How to complete this task » Find where "(getSlot t c i).pc" appears in the entries below. That line and all lines after it, through the last, are to be duplicated exactly, with nothing else.

[[ Data to examine open ]]

/-- R341, R342: the TSYS words: illegal on a compute core, their statuses, and their effects on a task in a slot. R337-R340,
R342: the stop of a task that may stop: a kill empties its slot, a pre-emption saves it into the lowest free context, and
the form that asked is answered. -/
def Obligations.TaskControl : Prop :=
  (
  (∀ s rd st, tsysAnswered s (tsysAnswer rd st s) rd st ∧ (tsysAnswer rd st s).mem = s.mem) ∧
  (∀ (rd ra rb : XField) s, isCompute s.cur.core = true →
    (operandsFree s [ra, rb] (.x rd) = true → Traps (.tctxrd rd ra rb) s ⟨1, 0, 0, 0⟩ ∧
      Traps (.tctxwr rd ra rb) s ⟨1, 0, 0, 0⟩ ∧ Traps (.tresume rd ra rb) s ⟨1, 0, 0, 0⟩ ∧
      Traps (.tpreempt rd ra rb) s ⟨1, 0, 0, 0⟩) ∧
    (operandsFree s [ra] (.x rd) = true → Traps (.tkill rd ra) s ⟨1, 0, 0, 0⟩)) ∧
  (∀ (rd ra rb : XField) s s1 g b, isCompute s.cur.core = false → operandsFree s [ra, rb] (.x rd) = true →
    soundSources s [rb] = true → sourceWords [ra, rb] s = some ([g, b], s1) →
    let c := s1.cur.core
    let a := b.toNat
    (a % 64 ≠ 0 → Traps (.tctxrd rd ra rb) s ⟨3, 0, 0, b⟩ ∧ Traps (.tctxwr rd ra rb) s ⟨3, 0, 0, b⟩) ∧
    (a % 64 = 0 → 0x7C000 < a + 3328 → Traps (.tctxrd rd ra rb) s ⟨4, 0, 0, b⟩ ∧ Traps (.tctxwr rd ra rb) s ⟨4, 0, 0, b⟩) ∧
    (a % 64 = 0 → a + 3328 ≤ 0x7C000 → spBad s s.cur.core a 3328 = true → Traps (.tctxwr rd ra rb) s ⟨11, 0, 0, b⟩) ∧
    (a % 64 = 0 → a + 3328 ≤ 0x7C000 → stallBehind g s1 = .error .stall →
      Waits (.tctxrd rd ra rb) s ∧ (spBad s s.cur.core a 3328 = false → Waits (.tctxwr rd ra rb) s)) ∧
    (a % 64 = 0 → a + 3328 ≤ 0x7C000 → stallBehind g s1 = .ok ((), s1) →
      let im := wordsOf 352 (spRead s1 c a 2816)
      let q := wordsOf 64 (spRead s1 c (a + 2816) 512)
      let sound := spBad s s.cur.core a 3328 = false
      (findTarget s1 c g = none → exec (.tctxrd rd ra rb) s = .next (tsysAnswer rd 1 s1) ∧
        (sound → bufferBad im q = false → exec (.tctxwr rd ra rb) s = .next (tsysAnswer rd 1 s1))) ∧
      (sound → bufferBad im q = true → exec (.tctxwr rd ra rb) s = .next (tsysAnswer rd 5 s1)) ∧
      (∀ t0, findTarget s1 c g = some t0 → contextOf s1 t0 = none →
        exec (.tctxrd rd ra rb) s = .next (tsysAnswer rd 2 s1)) ∧
      (∀ t0 x y, findTarget s1 c g = some t0 → contextOf s1 t0 = some (x, y) → (getCore s1 c).sp.wf = true →
        ∃ t, exec (.tctxrd rd ra rb) s = .next t ∧ tsysAnswered s1 t rd 0 ∧
          spRead t c a (8 * (x ++ y).length) = bytesOf (x ++ y) ∧ t.mem = s1.mem) ∧
      (∀ d i, targetSlot s1 g d i → sound → bufferBad im q = false →
        (isStopped (getSlot s1 d i) = false → exec (.tctxwr rd ra rb) s = .next (tsysAnswer rd 2 s1)) ∧
        (isStopped (getSlot s1 d i) = true → (d ≠ c ∨ i ≠ s1.cur.slot) →
          ∃ t, exec (.tctxwr rd ra rb) s = .next t ∧ tsysAnswered s1 t rd 0 ∧ let k := getSlot t d i
            k.pc = BitVec.ofNat 64 ((im.getD 1 0).toNat % 2 ^ 21) ∧ k.gtid = (getSlot s1 d i).gtid ∧
            (∀ n, 0 < n → n < 48 → getX k n = im.getD (16 + n) 0) ∧ (∀ n, n < 32 → getF k n = im.getD (64 + n) 0) ∧
            k.spbad = im.getD 4 0 &&& 0xC0000000FFFFFFFF#64)))) ∧
  (∀ (rd ra rb : XField) s s1 g m, isCompute s.cur.core = false → operandsFree s [ra, rb] (.x rd) = true →
    sourceWords [ra, rb] s = some ([g, m], s1) →
    let c := s1.cur.core
    let core := m.toNat / 2 ^ 16 % 2 ^ 12
    let bad := 2 ^ 28 ≤ m.toNat ∨ m.toNat / 2 % 2 ^ 15 ≠ 0 ∨ resumeCoreOk s1 (gtidRegion g) core = false
    let free := stallBehind g s1 = .ok ((), s1)
    (free → bad → exec (.tresume rd ra rb) s = .next (tsysAnswer rd 5 s1)) ∧
    (free → ¬ bad → findTarget s1 c g = none → exec (.tresume rd ra rb) s = .next (tsysAnswer rd 1 s1)) ∧
    (∀ d i, free → ¬ bad → targetSlot s1 g d i →
      ((isStopped (getSlot s1 d i) = false ∨ core ≠ 0xFFF) → exec (.tresume rd ra rb) s = .next (tsysAnswer rd 2 s1)) ∧
      (isStopped (getSlot s1 d i) = true → core = 0xFFF → (d ≠ c ∨ i ≠ s1.cur.slot) →
        ∃ t, exec (.tresume rd ra rb) s = .next t ∧ tsysAnswered s1 t rd 0 ∧ let k := getSlot s1 d i
          (getSlot t d i).park = (if k.nextSw then .switchMark else .none) ∧ (getSlot t d i).x = k.x ∧
          (getSlot t d i).pc = (if m.toNat % 2 = 1 then k.pc + BitVec.ofNat 64 (Sys2Proof.Machine.bundleSize s1 d k.pc)
            else k.pc))) ∧
    (stallBehind g s1 = .error .stall → Waits (.tresume rd ra rb) s ∧ Waits (.tpreempt rd ra rb) s) ∧
    (free →
      (2 ≤ m.toNat → exec (.tpreempt rd ra rb) s = .next (tsysAnswer rd 5 s1)) ∧
      (m.toNat < 2 → findTarget s1 c g = none → exec (.tpreempt rd ra rb) s = .next (tsysAnswer rd 1 s1)) ∧
      (∀ d i, m.toNat < 2 → targetSlot s1 g d i →
        (serialTask (getCore s1 d) (getSlot s1 d i).origin = true → exec (.tpreempt rd ra rb) s = .next (tsysAnswer rd 3 s1)) ∧
        (serialTask (getCore s1 d) (getSlot s1 d i).origin = false → d = c → i = s1.cur.slot →
          exec (.tpreempt rd ra rb) s = .next (tsysAnswer rd 2 s1)) ∧
        (serialTask (getCore s1 d) (getSlot s1 d i).origin = false → (d ≠ c ∨ i ≠ s1.cur.slot) →
          ∃ t, exec (.tpreempt rd ra rb) s = .next t ∧ waitsForAnswer s1 t rd ∧ (getSlot t d i).stop = some false ∧
            (getSlot t d i).stopRequeue = (m.toNat == 1) ∧ (getSlot t d i).stopper = some (curWho s1) ∧
            (getSlot t d i).x = (getSlot s1 d i).x ∧ t.flights = s1.flights)))) ∧
  (∀ (rd ra : XField) s s1 g, isCompute s.cur.core = false → operandsFree s [ra] (.x rd) = true →
    sourceWords [ra] s = some ([g], s1) →
    let c := s1.cur.core
    (stallBehind g s1 = .error .stall → Waits (.tkill rd ra) s) ∧
    (stallBehind g s1 = .ok ((), s1) →
      (findTarget s1 c g = none → exec (.tkill rd ra) s = .next (tsysAnswer rd 1 s1)) ∧
      (∀ q d, findTarget s1 c g = some (.queued d q) → exec (.tkill rd ra) s = .next (tsysAnswer rd 0 (killQueued s1 d q))) ∧
      (∀ d i, targetSlot s1 g d i →
        (d = c → i = s1.cur.slot → exec (.tkill rd ra) s = .next (tsysAnswer rd 2 s1)) ∧
        ((d ≠ c ∨ i ≠ s1.cur.slot) → ∃ t, exec (.tkill rd ra) s = .next t ∧ waitsForAnswer s1 t rd ∧
          (getSlot t d i).stop = some true ∧ (getSlot t d i).stopper = some (curWho s1) ∧ t.flights = s1.flights))))) ∧
  (
  ∀ s c i who, stopReady s c i = true → (getSlot s c i).trapNext = none → (getCore s c).gang = none →
    (getSlot s c i).stopper = some who →
    ((getSlot s c i).stop = some true → ∃ t, exec (.taskStop c i) s = .next t ∧ getSlot t c i = Slot.empty ∧
      inFlight t (.barrierAnswer who 0)) ∧
    ((getSlot s c i).stop = some false → ∀ r n, getRegion s (getSlot s c i).region = some r →
      (freeContext s r = some n → ∃ t v, exec (.taskStop c i) s = .next t ∧ getSlot t c i = Slot.empty ∧
        t.saved = s.saved ++ [v] ∧ v.ctx = n ∧ v.region = (getSlot s c i).region ∧ v.core = c ∧
        v.rest.gtid = (getSlot s c i).gtid ∧ v.rest.pc = (getSlot s c i).pc ∧ inFlight t (.barrierAnswer who 0)) ∧
      (freeContext s r = none → ∃ t, exec (.taskStop c i) s = .next t ∧ (getSlot t c i).stop = none ∧
        (getSlot t c i).pc = (getSlot s c i).pc ∧ (getSlot t c i).x = (getSlot s c i).x ∧
        inFlight t (.barrierAnswer who 4))))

[[ Data to examine closed ]]

Written response »
        (getSlot t c i).pc = (getSlot s c i).pc ∧ (getSlot t c i).x = (getSlot s c i).x ∧
        inFlight t (.barrierAnswer who 4))))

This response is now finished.